In pursuit of a design, I have used some of my old naturally dyed silk to play around with some machine embroidery.  I only had relatively small pieces left but that was fine for the design I have been working on in the last few days.
However, I decided that I might want some larger pieces and, as I had some undyed silk that I bought about a year ago, and some pieces I got on the remnant table at an expensive silk shop recently, I decided to do some natural dyeing.
I had also picked up some bark while walking at Yarra Bend recently, so the dyeing has been in the back of my mind for a while, obviously. I don't know what the trees were that I got the bark from, they had thick, stringy bark that looked like it would give good colour.
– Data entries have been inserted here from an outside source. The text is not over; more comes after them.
/-- The code of a stopped stream. -/
def Stream.code (y : Stream) : Option Byte :=
  match y.state with
  | .stopped c => some c
  | _ => none

/-- A team of a gang: those of its grid and cluster with its base slot (R282). -/
def Team.sameGang (x y : Team) : Bool :=
  decide (x.grid = y.grid) && decide (x.cluster = y.cluster) && x.gang.isSome && decide (x.gang.map Gang.baseSlot = y.gang.map Gang.baseSlot)

/-- A team that has ended frees its tile, in a gang with the last member to end (R283). -/
def State.leaveTile (s : State) (t : Nat) : State :=
  let x := s.team t
  if x.gang.isNone then s.freeTiles fun u => decide (u = t)
  else if s.teams.any fun e => x.sameGang e.2 && decide (e.2.residency ≠ .ended) && decide (e.2.residency ≠ .absent) then s
  else s.freeTiles fun u => x.sameGang (s.team u)

/-- A team ends when every group has ended and neither stream is running; a stopped stream is discarded and gives the
grid its first discarded status (R140). Where both are stopped, the matrix stream's code is the one (log 49). -/
def State.checkTeamEnd (s : State) (t : Nat) : State :=
  let x := s.team t
  if x.residency = .resident ∧ x.allEnded = true ∧ x.matrix.state ≠ .running ∧ x.copy.state ≠ .running then
    let code := match x.matrix.code with | some c => some c | none => x.copy.code
    let y := s.grid x.grid
    let disc := match y.discarded with | some d => some d | none => code.map fun c => statusOf 0xFFFFF900 c.toNat
    ((s.setTeam t { x with residency := .ended, discarded := code }).leaveTile t).setGrid x.grid { y with ended := y.ended + 1, discarded := disc }
  else s

/-! ### Taking a trap (R249 to R253, R264) -/

/-- The group's part of a handler entry: steps 2 to 5 of R251. -/
def Group.enterHandler (y : Group) (handler recAddr code : Nat) (r : Record) : Group :=
  let z := (y.writeS 28 (clear (BitVec.ofNat 64 recAddr))).writeS 29 (clear (BitVec.ofNat 64 code))
  { z with
    handler := true
    wait := none
    fault := none
    replayable := false
    record := some r
    lanes := mapLanes (maskOf fun l => decide ((y.lane l).cond = .live))
      (fun _ x => { x with pc := BitVec.ofNat 56 handler, winBase := 0, winEnd := 0, waitv := none, arrived := none }) y.lanes }

/-- A party that leaves its wait at a named barrier holds no token of the wait's (R247). -/
def Team.leaveBars (x : Team) (p : Nat) : Team :=
  { x with tokens := x.tokens.filter fun e => !(decide (e.1 / 16 = p) && decide (e.2 = .waiting)) }

/-- The record cannot be written, as one of its pages fails: the grid ends at once (R385). -/
def State.recordLost (s : State) (t : Nat) (addr cause code : Nat) : State :=
  let page := match s.devKey (s.team t).ctx addr .write with | .ok _ => addr + (2 ^ 18 - addr % 2 ^ 18) | .error _ => addr
  (s.devFault (s.team t).ctx page cause 2).endGrid (s.team t).grid (statusOf 0xFFFFFA00 code)

/-- Writes a party's record to the trap area, or tells the cause of failure (R250, R385). -/
def State.writeRecord (s : State) (t p : Nat) (r : Record) : Except Nat State :=
  s.devWrite (s.team t).ctx (s.recordAddr t p) (recordBytes r)

/-- A handler trap of the current group: handler entry (R251), no handler (R264), double trap (R252), or a record that
cannot be written (R385). -/
def State.groupTrap (s : State) (i : TrapInfo) : State :=
  let t := s.cur.team
  let g := s.cur.party.groupNo
  let addr := s.recordAddr t g
  if s.curGroup.handler then
    let r := s.recordOf { i with flags := i.flags ||| recDouble }
    match s.writeRecord t g r with
    | .error e => s.recordLost t addr e i.code
    | .ok s1 => s1.endGrid s.curTeam.grid (statusOf 0xFFFFFF00 i.code)
  else
    let r := s.recordOf i
    match s.writeRecord t g r with
    | .error e => s.recordLost t addr e i.code
    | .ok s1 =>
      if s.curCtx.handler = 0 then s1.endGrid s.curTeam.grid (statusOf 0 i.code)
      else (s1.mapTeam t fun x => x.leaveBars g).mapGroup t g fun y => y.enterHandler s.curCtx.handler addr i.code r

/-- A trap in a sequencer: the record is written and the stream stops (R253). -/
def State.streamTrap (s : State) (i : TrapInfo) : State :=
  let t := s.cur.team
  let p := s.cur.party.number
  let r := s.recordOf i
  match s.writeRecord t p r with
  | .error e => s.recordLost t (s.recordAddr t p) e i.code
  | .ok s1 =>
    (s1.mapTeam t fun x =>
      (x.leaveBars p).setStream s.cur.party { x.stream s.cur.party with state := .stopped (BitVec.ofNat 8 i.code), wait := none, record := some r }).checkTeamEnd t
This weekend I decided to do something about it - finally.  I found some old bark that I must have collected about a year ago, lemon scented eucalyptus. I wasn't sure if having had it lie around for so long would be good or bad - I'm still not sure as it worked well but, who knows, it may have worked better if I had used it closer to the time I collected it.  Or, it may have worked well as it has been dry all that time and perhaps it was getting more intense.
Using very old lemon scented bark.  
I then used the bark that I collected recently, not knowing if the rain we have been having much more consistently this year would affect it, make it less strong.  That worked well too.  So I am a happy little vegemite at present.

As you can see, one of the fabrics was obviously not 100% silk, the weft stayed white.
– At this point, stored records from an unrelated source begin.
/-- `coll` reads its descriptor first: its own operand, alignment, window and page decide whether it can. -/
def execColl (x : CopyX) (op : CollOp) (ty : CollType) (rd : CollRed) (a : BitVec 5) (s : State) : Out :=
  let da := s.sNat a.toNat
  let own : Bool :=
    match s.decodeGeneric s.cur.team da with
    | some (.glob _) => true
    | some (.pad m _) => decide (m = s.cur.team)
    | _ => false
  if (readSMap s.curStream.s a.toNat).tag.isSome then .next (s.streamTrap { code := trapPOISON })
  else if da % 64 ≠ 0 then .next (s.streamTrap { code := trapMISALIGN })
  else if !own || !s.inOneWindow s.cur.team da 64 then .next (s.streamTrap { code := trapACCESS })
  else
    match s.probeRange s.cur.team .read (da, 64) [] with
    | .error (some p) => .next (s.streamTrap { code := trapACCESS, addr := p })
    | .error none => .next (s.holdProbe (.coll x op ty rd a) [(da, 64, .read)])
    | .ok pages =>
      let i : Instr := .coll x op ty rd a
      if s.engineHeld s.cur.team pages da 64 then .next (s.hold i)
      else if s.enginePoisoned s.cur.team pages da 64 then .next (s.streamTrap { code := trapUNCORR })
      else
        match s.engineSector s.cur.team (s.newCopy i pages) da 64 with
        | none => .next (s.hold i)
        | some r => .next (r.1.collIssue x op ty rd a (CollDesc.ofBytes r.2.bytes) r.2.wmode)

/-! ### Reductions (R379) -/

/-- One step of a reduction on FP32 or integer patterns. -/
def collStep (ty : CollType) (rd : CollRed) (flush : Bool) (a b : Nat) : Nat × Flags :=
  match ty with
  | .i32 =>
      let x := signedOf 32 a
      let y := signedOf 32 b
      (wrapInt 32 (match rd with | .add => x + y | .min => min x y | .max => max x y), 0)
  | _ =>
      let r := match rd with
        | .add => floatAdd fp32 .rne flush a b
        | .min => fp32.minMax flush false a b
        | .max => fp32.minMax flush true a b
      (r.bits, r.flags)

/-- Combines partial results along the communicator's tree: each step takes two of them. -/
def treeReduce (f : Nat → Nat → Nat × Flags) (key : Nat) : Nat → List Nat → Nat × Flags
  | 0, xs => (xs.headD 0, 0)
  | fuel + 1, xs =>
      if xs.length ≤ 1 then (xs.headD 0, 0)
      else
        let i := Config.reduceTree (key * 2 ^ 20 + 2 * fuel) % xs.length
        let ys := xs.eraseIdx i
        let j := Config.reduceTree (key * 2 ^ 20 + 2 * fuel + 1) % ys.length
        let r := f (xs.getD i 0) (ys.getD j 0)
        let q := treeReduce f key fuel (r.1 :: ys.eraseIdx j)
        (q.1, r.2 ||| q.2)

/-- Reduces one element over the ranks; BF16 is combined in FP32 and rounded once. -/
def reduceElem (ty : CollType) (rd : CollRed) (flush : Bool) (key : Nat) (xs : List Nat) : Nat × Flags :=
  match ty with
  | .bf16 =>
      let ws := xs.map fun x => widen (bf16.readFlush flush x)
      let r := treeReduce (collStep ty rd flush) key xs.length (ws.map fun w => w.bits)
      let b := narrow bf16 .rne false flush (fp32.readFlush flush r.1)
      (b.bits, (ws.foldl (fun acc w => acc ||| w.flags) 0) ||| r.2 ||| b.flags)
  | _ => treeReduce (collStep ty rd flush) key xs.length xs

/-- Element `i` of a buffer held as a number. -/
def elemAt (ty : CollType) (v i : Nat) : Nat := v / 2 ^ (8 * collElem ty * i) % 2 ^ (8 * collElem ty)

/-- Reduces elements `lo` to `lo + c − 1`. -/
def reduceAll (ty : CollType) (rd : CollRed) (flush : Bool) (key : Nat) (vs : List Nat) (lo c : Nat) : List Byte × Flags :=
  (List.range c).foldl
    (fun (q : List Byte × Flags) i =>
      let r := reduceElem ty rd flush key (vs.map fun v => elemAt ty v (lo + i))
      (q.1 ++ leBytes (collElem ty) r.1, q.2 ||| r.2)) ([], 0)

/-- Table of R379: the receive buffer of a rank, and the flags of the whole reduction. -/
def collResult (op : CollOp) (ty : CollType) (rd : CollRed) (flush : Bool) (key rank root c : Nat) (vs : List Nat) : List Byte × Flags :=
  let bytes := c * collElem ty
  match op with
  | .barrier => ([], 0)
  | .bcast => (leBytes bytes (vs.getD root 0), 0)
  | .allgather => (vs.flatMap fun v => leBytes bytes v, 0)
  | .redscat =>
      let all := reduceAll ty rd flush key vs 0 (vs.length * c)
      ((all.1.drop (rank * bytes)).take bytes, all.2)
  | .allreduce => reduceAll ty rd flush key vs 0 c

/-! ### Completion of a collective -/

def collParts (c : Copy) : Option (CollOp × CollType × CollRed) :=
  match c.instr with
  | .coll _ op ty rd _ => some (op, ty, rd)
  | _ => none

/-- The `coll` of a local member that belongs to the same round. -/
def State.partner (s : State) (ctx : Nat) (c : Copy) (m : Member) : Option (Nat × Copy) :=
  s.teams.findSome? fun e =>
    if e.2.ctx = ctx ∧ e.2.residency ≠ .ended ∧ e.2.residency ≠ .absent ∧ s.memberOf e.1 = m then
      (e.2.copies.find? fun o => (collParts o).isSome && decide (o.group = c.group) && decide (o.round = c.round)).map fun o => (e.1, o)
    else none

/-- A member's package is retired, or its die is dead (R379, R384). -/
def State.memberLost (s : State) (ctx : Nat) (m : Member) : Bool :=
  s.pkg.retiredPackages.contains m.package ||
    (decide (m.package = s.pkg.index) && (s.die ((m.cluster + (s.ctx ctx).firstCluster) / 2)).dead)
It is amazing how different sorts of silk fabric take the colour up, some were very dark while others were more muted.

Being a not very precise dyer, I just put the bark in some water, boiled it up with the silk in it and let it simmer for an hour or so.  Then I let it all cool down overnight and washed the silk out in the morning.
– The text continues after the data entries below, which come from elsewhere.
/-- R66, R67: `exit` ends its active lanes, which keep their registers and wait for nothing; the others move on. A team all
of whose groups have ended, and whose streams do not run, ends (R140); only the dirty bytes of its mapped regions reach memory then. -/
def Obligations.ExitEndsLanes : Prop :=
  ∀ (p : Pred) (s : State), (∀ l, s.cur.lanes.getLsbD l = true → (predOf (s.curGroup.lane l) p).tag = none) →
    ∃ t, exec (.exit p) s = .next t ∧ sameBut s t (t.curTeam.allEnded || decide (t.curTeam.residency = .ended)) ∧ t.cur = s.cur ∧
      (∀ l, s.cur.lanes.getLsbD l = false → t.curGroup.lane l = s.curGroup.lane l) ∧
      (∀ l, s.cur.lanes.getLsbD l = true → predOf (s.curGroup.lane l) p = clear false →
        t.curGroup.lane l = (s.curGroup.lane l).advance s.cur.len) ∧
      (∀ l, s.active p l →
        t.curGroup.lane l =
          { s.curGroup.lane l with
            cond := .exited, winBase := 0, winEnd := 0, age := 0, arrived := none, waitv := none, pend := [], uses := [], owes := [] }) ∧
      t.curTeam.residency =
        (if s.curTeam.residency = .resident ∧ t.curTeam.allEnded = true ∧ s.curTeam.matrix.state ≠ .running ∧
            s.curTeam.copy.state ≠ .running then .ended else s.curTeam.residency)

/-- R77 to R79: `shfl` and `vote` execute once every live participant has arrived, within 2^20 clk of the first (R80). `shfl` gives each active participant its source
lane's value, or 0 where the source is not a live participant; `vote` tells of the live participants whose mask is set. -/
def Obligations.ShuffleAndVote : Prop :=
  (∀ (op : ShflOp) (d : Nat) (a b : Reg) (c : BitVec 5) (p : Pred) (s : State),
     let y := s.curGroup
     let set := participants y c
     let part (j : Nat) : Prop := set.getLsbD j = true ∧ (y.lane j).cond = .live
     (∀ j, j < 32 → part j → s.cur.lanes.getLsbD j = true ∧ ∀ e, (y.lane j).arrived = some e → s.now < e.since + 2 ^ 20) →
     (y.readS c.toNat).tag = none →
     ∃ t, exec (.shfl op d a b c p) s = .next t ∧ onlyLanes s t ∧ sameBytes s t ∧
       ∀ l, s.active p l → set.getLsbD l = true → s.clean l [b] →
         let n := (s.val l b).toNat
         let j := match op with
           | .idx => n % 32
           | .up => if n ≤ l then l - n else l
           | .down => if l + n < 32 then l + n else l
           | .xor => l ^^^ (n % 32)
         let x := y.lane l
         let z := t.curGroup.lane l
         (part j → s.clean j [a] →
           z = { x with v := z.v, arrived := none, pc := x.pc + BitVec.ofNat 56 (4 * s.cur.len) } ∧
             ∀ k, z.readV k = if k = d then clear (s.val j a) else x.readV k) ∧
         (¬part j →
           z = { x with v := z.v, arrived := none, pc := x.pc + BitVec.ofNat 56 (4 * s.cur.len) } ∧
             ∀ k, z.readV k = if k = d then clear 0 else x.readV k)) ∧
  (∀ (a : BitVec 3) (c : BitVec 5) (p : Pred) (s : State) (dk : BitVec 3) (dv : Nat),
     let y := s.curGroup
     let set := participants y c
     let yes (j : Nat) : Prop := set.getLsbD j = true ∧ (y.lane j).cond = .live ∧ ((y.lane j).readK a).val = true
     (∀ j, j < 32 → set.getLsbD j = true → (y.lane j).cond = .live →
       s.cur.lanes.getLsbD j = true ∧ ((y.lane j).readK a).tag = none ∧ ∀ e, (y.lane j).arrived = some e → s.now < e.since + 2 ^ 20) →
     (y.readS c.toNat).tag = none →
     (∀ o ∈ [((.all dk : VoteOp), ∀ j, j < 32 → set.getLsbD j = true → yes j), (.any dk, ∃ j, j < 32 ∧ yes j),
             (.uni dk, (∀ j, j < 32 → set.getLsbD j = true → yes j) ∨ ∀ j, j < 32 → ¬yes j)],
       ∃ t, exec (.vote o.1 a c p) s = .next t ∧ onlyLanes s t ∧ sameBytes s t ∧
         ∀ l, s.active p l → set.getLsbD l = true →
           ∀ k, ((t.curGroup.lane l).readK k).tag = (if k = dk then none else ((y.lane l).readK k).tag) ∧
             (k ≠ 0 → k = dk → (((t.curGroup.lane l).readK k).val = true ↔ o.2)) ∧
             (k ≠ dk → (t.curGroup.lane l).readK k = (y.lane l).readK k)) ∧
     ∃ t, exec (.vote (.ballot dv) a c p) s = .next t ∧ onlyLanes s t ∧ sameBytes s t ∧
       ∀ l, s.active p l → set.getLsbD l = true →
         ∃ w : Word, (∀ j, j < 32 → (w.getLsbD j = true ↔ yes j)) ∧
           ∀ k, (t.curGroup.lane l).readV k = if k = dv then clear w else (y.lane l).readV k)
There was quite a lot of good looking dye bath left.  I couldn't just throw it out, so in went some more silk, some mordant and I heated it up for another hour.  There is still more dye bath left, lots more dyeing to do soon.

The recent bark dye with ferrous sulphate added.

All of these were from the recent bark, some with mordant, some with none.


This one had copper sulphate added.
To top it all off, I still had a piece of tissue silk not used and some leftover dyebath with the ferrous sulphate, so I did a cold soak for an hour.  

Now all I have to do is come up with a design that will use a lot of these fabrics, otherwise I have been having a very expensive play for no good reason.